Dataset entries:
# # #
-- ==== Sys2Proof/Laws/ExTxn.lean ====
section
/-! SUPPORT. What each command of Machine/Txn.lean may change, and that it keeps the invariant. -/

namespace Sys2Proof.Machine

variable {L : List Part} {s t : State}

theorem ev_execCfgTxn {ref : CmdRef} (h_regs : Part.regs ∈ L) (h_host : Part.host ∈ L) (hx : execCfgTxn ref s = .next t) :
    Evolves L s t := by
  have h : Evolves L s s := ev_refl
  simp only [execCfgTxn, Host.Outcome.next.injEq] at hx
  subst hx
  repeat' first
    | with_reducible assumption
    | intro _
    | with_reducible apply ev_submit
    | with_reducible apply ev_doIf
    | split

theorem ev_execSpiTxnGo {q : Src} {value : Word} (h_regs : Part.regs ∈ L) (h_host : Part.host ∈ L) (h_flt : Part.flt ∈ L) (hx : execSpiTxnGo q value s = .next t) :
    Evolves L s t := by
  have h : Evolves L s s := ev_refl
  simp only [execSpiTxnGo, Host.Outcome.next.injEq] at hx
  subst hx
  repeat' first
    | with_reducible assumption
    | intro _
    | with_reducible apply ev_stxnGo
    | with_reducible apply ev_doIf

theorem ev_execApplyInstant (h_regs : Part.regs ∈ L) (h_crates : Part.crates ∈ L) (h_chans : Part.chans ∈ L) (h_shot : Part.shot ∈ L) (h_chgs : Part.chgs ∈ L) (h_mons : Part.mons ∈ L) (h_host : Part.host ∈ L) (h_hk : Part.hk ∈ L) (h_flt : Part.flt ∈ L) (h_free : Part.free ∈ L) (hx : execApplyInstant s = .next t) :
    Evolves L s t := by
  have h : Evolves L s s := ev_refl
  simp only [execApplyInstant, Host.Outcome.next.injEq] at hx
  subst hx
  repeat' first
    | with_reducible assumption
    | intro _
    | with_reducible apply ev_applyInstant
    | with_reducible apply ev_doIf

theorem ev_execSnapshot {ref : CmdRef} (h_host : Part.host ∈ L) (hx : execSnapshot ref s = .next t) :
    Evolves L s t := by
  have h : Evolves L s s := ev_refl
  simp only [execSnapshot, Host.Outcome.next.injEq] at hx
  subst hx
  repeat' first
    | with_reducible assumption
    | intro _
    | with_reducible apply ev_openCmd
    | with_reducible apply ev_modHost
    | with_reducible apply ev_fail
    | with_reducible apply ev_doIf
    | split
    | (show _ = true; first | assumption | rfl)

theorem ev_execSnapshotStrobe (h_host : Part.host ∈ L) (hx : execSnapshotStrobe s = .next t) :
    Evolves L s t := by
  have h : Evolves L s s := ev_refl
  simp only [execSnapshotStrobe, Host.Outcome.next.injEq] at hx
  subst hx
  repeat' first
    | with_reducible assumption
    | intro _
    | with_reducible apply ev_strobe
    | with_reducible apply ev_doIf
    | split

end Sys2Proof.Machine
end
# # #
**Work to be completed:** Look above for the line containing "(hx : execSpiTxnGo". Output from there through the line containing "with_reducible apply ev_fail", exactly and inclusively.

**Response area:**
theorem ev_execSpiTxnGo {q : Src} {value : Word} (h_regs : Part.regs ∈ L) (h_host : Part.host ∈ L) (h_flt : Part.flt ∈ L) (hx : execSpiTxnGo q value s = .next t) :
    Evolves L s t := by
  have h : Evolves L s s := ev_refl
  simp only [execSpiTxnGo, Host.Outcome.next.injEq] at hx
  subst hx
  repeat' first
    | with_reducible assumption
    | intro _
    | with_reducible apply ev_stxnGo
    | with_reducible apply ev_doIf

theorem ev_execApplyInstant (h_regs : Part.regs ∈ L) (h_crates : Part.crates ∈ L) (h_chans : Part.chans ∈ L) (h_shot : Part.shot ∈ L) (h_chgs : Part.chgs ∈ L) (h_mons : Part.mons ∈ L) (h_host : Part.host ∈ L) (h_hk : Part.hk ∈ L) (h_flt : Part.flt ∈ L) (h_free : Part.free ∈ L) (hx : execApplyInstant s = .next t) :
    Evolves L s t := by
  have h : Evolves L s s := ev_refl
  simp only [execApplyInstant, Host.Outcome.next.injEq] at hx
  subst hx
  repeat' first
    | with_reducible assumption
    | intro _
    | with_reducible apply ev_applyInstant
    | with_reducible apply ev_doIf

theorem ev_execSnapshot {ref : CmdRef} (h_host : Part.host ∈ L) (hx : execSnapshot ref s = .next t) :
    Evolves L s t := by
  have h : Evolves L s s := ev_refl
  simp only [execSnapshot, Host.Outcome.next.injEq] at hx
  subst hx
  repeat' first
    | with_reducible assumption
    | intro _
    | with_reducible apply ev_openCmd
    | with_reducible apply ev_modHost
    | with_reducible apply ev_fail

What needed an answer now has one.